In early January 1682, Dadaji Raghunath Deshpande, a Maratha general, was dispatched to Janjira, the capital of the Siddis. Sambhaji pledged to appoint him as one of the eight Pradhans of the Maratha empire if he successfully besieged and captured the Janjira fort. By the final days of December 1681, Durga Das Rathore, the Rajput general of Marwar, and Prince Akbar, the son of Aurangzeb who rebelled against the Mughals, formed an alliance with Sambhaji against the Siddis. They converged with the forces of Raghunath Deshpande at Rajpuri, bringing a contingent of 20,000 men.

During the siege of Janjira, Sambhaji devised a cunning scheme with the assistance of Kondaji Farzand. They orchestrated a plot for Janjira's defection. Kondaji pretended to have a falling out and joined the Siddis, intending to detonate the Siddi magazine on the day specified by Sambhaji for the attack. Additionally, Kondaji brought women to corrupt the garrison. However, one of them had been the mistress of a Siddi officer, who learned of the plot. As a result, Kondaji and his associates were executed. Sambhaji then endeavored to fill the channel, which was eight hundred yards wide and thirty feet deep, with stones and rock fragments, aiming to create a causeway for the assaulting parties. However, Sambhaji's presence was short-lived as he was compelled to abandon the siege. He left ten thousand men under Raghunath Deshpande's command at Janjira due to ongoing Mughal attacks in the Konkan region, including the capture of the Kalyan fort.

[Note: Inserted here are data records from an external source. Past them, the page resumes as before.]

-- ==== Sys2Proof/Machine/State.lean ====
section
/-! DEFINITION. The state of the part, block by block, as plain data, and its value right after a part reset. -/

namespace Sys2Proof.Machine

/-! ### Jobs and line states (11) -/

/-- The line states (R178, R179). -/
inductive LineState where
  | unconfigured | ready | run | hold | ending
deriving DecidableEq, Repr

/-- The nine hold causes, in the order of the table of R183. -/
inductive HoldCause where
  | encoder | overspeed | refLost | stationLost | overlength | eventLost | headOffline | printerOffline | host
deriving DecidableEq, Repr

/-- A set of hold causes (R183, R199). -/
structure Causes where
  encoder : Bool := false
  overspeed : Bool := false
  refLost : Bool := false
  stationLost : Bool := false
  overlength : Bool := false
  eventLost : Bool := false
  headOffline : Bool := false
  printerOffline : Bool := false
  host : Bool := false
deriving DecidableEq, Repr

/-- The match types of a design (R180 field 6). -/
inductive MatchType where
  | straight | drop
deriving DecidableEq, Repr

/-- The cut modes (R117, R180 field 65). -/
inductive CutMode where
  | length | matched
deriving DecidableEq, Repr

/-- The splice policies (R120, R180 field 70). -/
inductive SplicePolicy where
  | mark | remove
deriving DecidableEq, Repr

/-- The roles of a gate (R24). -/
inductive GateRole where
  | ref | marks | both
deriving DecidableEq, Repr

/-- A gate of the gate table (R24). -/
structure Gate where
  enabled : Bool
  base : Byte
  mask : Byte
  role : GateRole
deriving DecidableEq, Repr

/-- The parameters of one correction channel that the CAU reads, with its step rate (R39 fields 6 to 12, R180
fields 39 to 45). -/
structure Tuning where
  averaging : Nat
  gain : Nat
  deadband : Nat
  stepLimit : Nat
  trimLimit : Nat
  ratio : Nat
  rate : Nat
deriving DecidableEq, Repr

/-- The job record: the fields of R180, gates apart (the gate table holds them, R24, R181). -/
structure Job where
  design : List Byte
  colourway : List Byte
  lotText : List Byte
  firstRoll : Nat
  L : Nat
  matchType : MatchType
  vMax : Nat
  mask : Causes
  wRef : Nat
  wMark : Nat
  refMissLimit : Nat
  gates : Vector Gate 4
  dSh : Nat
  dEm : Nat
  dCut : Nat
  uSpl : Nat
  uDef : Nat
  embossOn : Bool
  k : Nat
  phaseSelect : Nat
  oEm : Nat
  wEm : Nat
  tolEm : Nat
  emboss : Tuning
  embossMissLimit : Nat
  engageMs : Nat
  liftMs : Nat
  lead : Nat
  trail : Nat
  liftOnDefect : Bool
  vMinEmboss : Nat
  pressure : Nat
  pressurePeriod : Nat
  pressurePrescale : Nat
  sampleInterval : Nat
  oSh : Nat
  acquisitionUs : Nat
  headTimeoutMs : Nat
  spanLimit : Nat
  tolB : Nat
  warn : Nat
  rollsPerBatch : Nat
  lt : Nat
  cutMode : CutMode
  cutOffset : Nat
  minRoll : Nat
  transferMs : Nat
  maxOver : Nat
  splicePolicy : SplicePolicy
  clearance : Nat
  d0 : Nat
  taper : Nat
  torquePeriod : Nat
  torquePrescale : Nat
  rejReg : Nat
  bReg : Nat
  bUnknown : Nat
  rejEmb : Nat
  rejectOnSplice : Bool
deriving DecidableEq, Repr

Sheltered by a rock in the middle of the island, the garrison, led by Siddi Khairyat, persisted in their defense while Siddi Qasim cleared the bay of Sambhaji's fleet. After Sambhaji's departure, Deshpande ceased fighting and retreated from Janjira. Siddi Qasim pursued the Marathas to Bombay, where the Maratha general Dadaji Prabhu Deshpande attempted to defend by assembling boats for a counterattack, but they were ultimately repelled, resulting in a loss of two hundred men.

== Aftermath==
The failed attempt, however, did not deter Sambhaji from continuing his campaigns against the Siddis. He dispatched one of his Subahdari to Anjavida, one of the domains of the Siddis, with the objective of capturing the fort and establishing a naval base. Upon learning of this, the Portuguese landed at Anjavida, expelled the Marathas, and established their own naval base there. This resulted in hostilities between Sambhaji and the Portuguese. In July of the same year, when Sambhaji attacked Chaul, which was under Portuguese control, Siddi Yakut Khan and Siddi Khairyat Khan rushed to the aid of the Portuguese.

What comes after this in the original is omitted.